DATASET EXCERPTS:

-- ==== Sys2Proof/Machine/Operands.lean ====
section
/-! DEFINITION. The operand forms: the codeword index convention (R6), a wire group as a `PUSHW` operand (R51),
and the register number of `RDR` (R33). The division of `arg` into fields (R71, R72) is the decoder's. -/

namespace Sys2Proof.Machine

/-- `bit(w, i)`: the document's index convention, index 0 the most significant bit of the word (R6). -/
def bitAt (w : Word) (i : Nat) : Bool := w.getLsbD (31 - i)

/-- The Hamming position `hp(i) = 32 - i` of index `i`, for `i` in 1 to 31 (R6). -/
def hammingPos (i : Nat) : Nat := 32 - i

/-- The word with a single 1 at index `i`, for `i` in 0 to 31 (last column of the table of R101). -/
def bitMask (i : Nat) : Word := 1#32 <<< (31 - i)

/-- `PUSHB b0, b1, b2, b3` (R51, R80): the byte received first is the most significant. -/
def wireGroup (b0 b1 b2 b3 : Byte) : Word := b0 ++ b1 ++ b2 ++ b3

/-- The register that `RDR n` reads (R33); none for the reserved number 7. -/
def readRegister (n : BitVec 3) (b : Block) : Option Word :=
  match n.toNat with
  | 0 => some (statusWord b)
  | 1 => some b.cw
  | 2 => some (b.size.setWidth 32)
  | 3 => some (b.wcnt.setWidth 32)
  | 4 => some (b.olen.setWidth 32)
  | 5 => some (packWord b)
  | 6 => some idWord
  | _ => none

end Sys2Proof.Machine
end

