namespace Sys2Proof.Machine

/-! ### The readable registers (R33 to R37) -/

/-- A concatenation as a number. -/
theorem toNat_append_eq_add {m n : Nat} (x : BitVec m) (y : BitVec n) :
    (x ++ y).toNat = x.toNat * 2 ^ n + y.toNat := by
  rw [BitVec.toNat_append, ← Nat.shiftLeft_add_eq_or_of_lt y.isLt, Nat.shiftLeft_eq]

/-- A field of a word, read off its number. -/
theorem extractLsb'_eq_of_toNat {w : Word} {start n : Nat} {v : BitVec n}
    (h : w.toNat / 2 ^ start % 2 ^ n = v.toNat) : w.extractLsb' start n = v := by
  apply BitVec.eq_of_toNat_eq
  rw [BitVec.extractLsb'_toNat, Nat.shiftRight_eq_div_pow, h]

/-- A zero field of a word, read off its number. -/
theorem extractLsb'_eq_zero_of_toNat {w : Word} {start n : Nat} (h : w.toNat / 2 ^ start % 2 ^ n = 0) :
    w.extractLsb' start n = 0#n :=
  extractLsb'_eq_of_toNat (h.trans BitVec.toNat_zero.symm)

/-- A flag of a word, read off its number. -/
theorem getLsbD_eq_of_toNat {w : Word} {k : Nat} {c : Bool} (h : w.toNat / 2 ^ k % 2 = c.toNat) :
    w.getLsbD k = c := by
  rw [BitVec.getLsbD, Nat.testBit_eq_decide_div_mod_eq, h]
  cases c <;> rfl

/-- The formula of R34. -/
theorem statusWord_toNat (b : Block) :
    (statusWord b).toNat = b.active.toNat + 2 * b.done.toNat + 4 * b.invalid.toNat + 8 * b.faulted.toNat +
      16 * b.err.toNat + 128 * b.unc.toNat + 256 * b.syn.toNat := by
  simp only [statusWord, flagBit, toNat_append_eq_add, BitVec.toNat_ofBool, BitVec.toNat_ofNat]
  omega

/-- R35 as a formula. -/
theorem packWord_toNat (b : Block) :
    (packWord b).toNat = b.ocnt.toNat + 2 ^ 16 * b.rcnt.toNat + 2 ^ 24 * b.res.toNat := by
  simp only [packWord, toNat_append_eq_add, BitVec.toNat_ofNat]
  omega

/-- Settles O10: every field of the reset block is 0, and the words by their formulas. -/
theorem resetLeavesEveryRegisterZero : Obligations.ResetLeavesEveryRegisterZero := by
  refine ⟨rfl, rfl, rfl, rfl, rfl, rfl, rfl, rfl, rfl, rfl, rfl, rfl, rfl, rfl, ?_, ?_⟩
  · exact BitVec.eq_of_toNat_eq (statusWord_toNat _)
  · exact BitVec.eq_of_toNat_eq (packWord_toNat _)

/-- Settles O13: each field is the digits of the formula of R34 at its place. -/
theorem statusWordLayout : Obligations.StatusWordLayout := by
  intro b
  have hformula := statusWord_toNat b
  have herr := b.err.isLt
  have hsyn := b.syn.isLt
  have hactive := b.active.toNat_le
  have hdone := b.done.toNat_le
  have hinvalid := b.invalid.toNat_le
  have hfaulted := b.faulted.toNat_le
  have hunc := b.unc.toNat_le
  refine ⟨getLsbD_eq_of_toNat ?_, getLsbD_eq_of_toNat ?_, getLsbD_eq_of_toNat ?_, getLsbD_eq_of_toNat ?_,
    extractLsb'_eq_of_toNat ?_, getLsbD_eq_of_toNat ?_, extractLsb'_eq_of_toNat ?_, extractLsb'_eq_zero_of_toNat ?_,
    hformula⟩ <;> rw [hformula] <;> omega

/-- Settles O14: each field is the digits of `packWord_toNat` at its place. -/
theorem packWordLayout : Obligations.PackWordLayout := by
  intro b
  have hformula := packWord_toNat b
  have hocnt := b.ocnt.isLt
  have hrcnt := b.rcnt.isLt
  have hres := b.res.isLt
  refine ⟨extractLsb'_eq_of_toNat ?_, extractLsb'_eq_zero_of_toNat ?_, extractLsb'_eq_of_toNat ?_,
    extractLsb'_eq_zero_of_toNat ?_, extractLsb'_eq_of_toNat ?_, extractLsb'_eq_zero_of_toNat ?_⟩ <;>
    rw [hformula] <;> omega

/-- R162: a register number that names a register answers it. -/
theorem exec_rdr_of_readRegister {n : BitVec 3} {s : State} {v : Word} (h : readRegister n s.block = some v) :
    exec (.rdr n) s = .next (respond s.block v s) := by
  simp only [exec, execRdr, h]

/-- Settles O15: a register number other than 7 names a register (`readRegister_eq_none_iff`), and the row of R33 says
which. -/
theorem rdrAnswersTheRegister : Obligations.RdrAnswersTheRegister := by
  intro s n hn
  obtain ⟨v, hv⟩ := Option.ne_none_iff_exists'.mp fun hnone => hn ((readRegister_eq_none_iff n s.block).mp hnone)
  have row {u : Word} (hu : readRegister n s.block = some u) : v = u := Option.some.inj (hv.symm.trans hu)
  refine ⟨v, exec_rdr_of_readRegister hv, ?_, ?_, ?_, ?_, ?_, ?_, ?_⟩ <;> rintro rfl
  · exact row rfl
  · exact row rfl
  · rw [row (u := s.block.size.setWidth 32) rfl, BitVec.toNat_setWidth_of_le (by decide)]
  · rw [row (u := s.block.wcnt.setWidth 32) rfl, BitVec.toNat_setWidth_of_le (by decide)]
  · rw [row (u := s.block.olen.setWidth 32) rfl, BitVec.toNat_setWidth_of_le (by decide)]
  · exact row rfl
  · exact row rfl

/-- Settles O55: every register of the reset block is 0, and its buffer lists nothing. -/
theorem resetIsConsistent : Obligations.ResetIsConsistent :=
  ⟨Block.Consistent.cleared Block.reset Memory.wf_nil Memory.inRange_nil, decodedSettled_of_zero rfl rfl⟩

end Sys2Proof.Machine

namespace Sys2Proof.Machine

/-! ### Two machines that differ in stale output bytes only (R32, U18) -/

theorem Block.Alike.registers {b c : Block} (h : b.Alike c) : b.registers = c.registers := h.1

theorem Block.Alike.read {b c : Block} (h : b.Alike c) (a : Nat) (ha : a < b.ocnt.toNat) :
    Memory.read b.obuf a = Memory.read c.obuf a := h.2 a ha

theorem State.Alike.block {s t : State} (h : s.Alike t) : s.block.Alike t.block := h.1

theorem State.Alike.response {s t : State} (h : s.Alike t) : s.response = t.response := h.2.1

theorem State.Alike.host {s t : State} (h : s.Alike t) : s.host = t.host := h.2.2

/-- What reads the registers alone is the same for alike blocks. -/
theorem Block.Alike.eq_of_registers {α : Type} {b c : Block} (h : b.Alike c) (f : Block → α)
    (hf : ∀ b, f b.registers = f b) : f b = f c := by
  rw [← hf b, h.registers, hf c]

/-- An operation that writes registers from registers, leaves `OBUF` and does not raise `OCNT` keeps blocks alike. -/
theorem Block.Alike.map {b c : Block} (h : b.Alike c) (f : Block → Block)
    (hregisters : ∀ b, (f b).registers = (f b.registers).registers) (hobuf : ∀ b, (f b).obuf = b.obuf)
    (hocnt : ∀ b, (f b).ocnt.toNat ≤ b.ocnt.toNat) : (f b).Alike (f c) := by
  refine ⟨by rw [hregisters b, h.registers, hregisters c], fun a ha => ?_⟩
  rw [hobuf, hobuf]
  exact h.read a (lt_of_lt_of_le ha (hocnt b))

WHAT YOU ARE ASKED TO DO: The lines from the start of the entries above through the line containing "def bitMask (i" are the ones to return, please; copy them exactly and include both ends.

EXPECTED OUTPUT:
-- ==== Sys2Proof/Machine/Operands.lean ====
section
/-! DEFINITION. The operand forms: the codeword index convention (R6), a wire group as a `PUSHW` operand (R51),
and the register number of `RDR` (R33). The division of `arg` into fields (R71, R72) is the decoder's. -/

namespace Sys2Proof.Machine

/-- `bit(w, i)`: the document's index convention, index 0 the most significant bit of the word (R6). -/
def bitAt (w : Word) (i : Nat) : Bool := w.getLsbD (31 - i)

/-- The Hamming position `hp(i) = 32 - i` of index `i`, for `i` in 1 to 31 (R6). -/
def hammingPos (i : Nat) : Nat := 32 - i

/-- The word with a single 1 at index `i`, for `i` in 0 to 31 (last column of the table of R101). -/
def bitMask (i : Nat) : Word := 1#32 <<< (31 - i)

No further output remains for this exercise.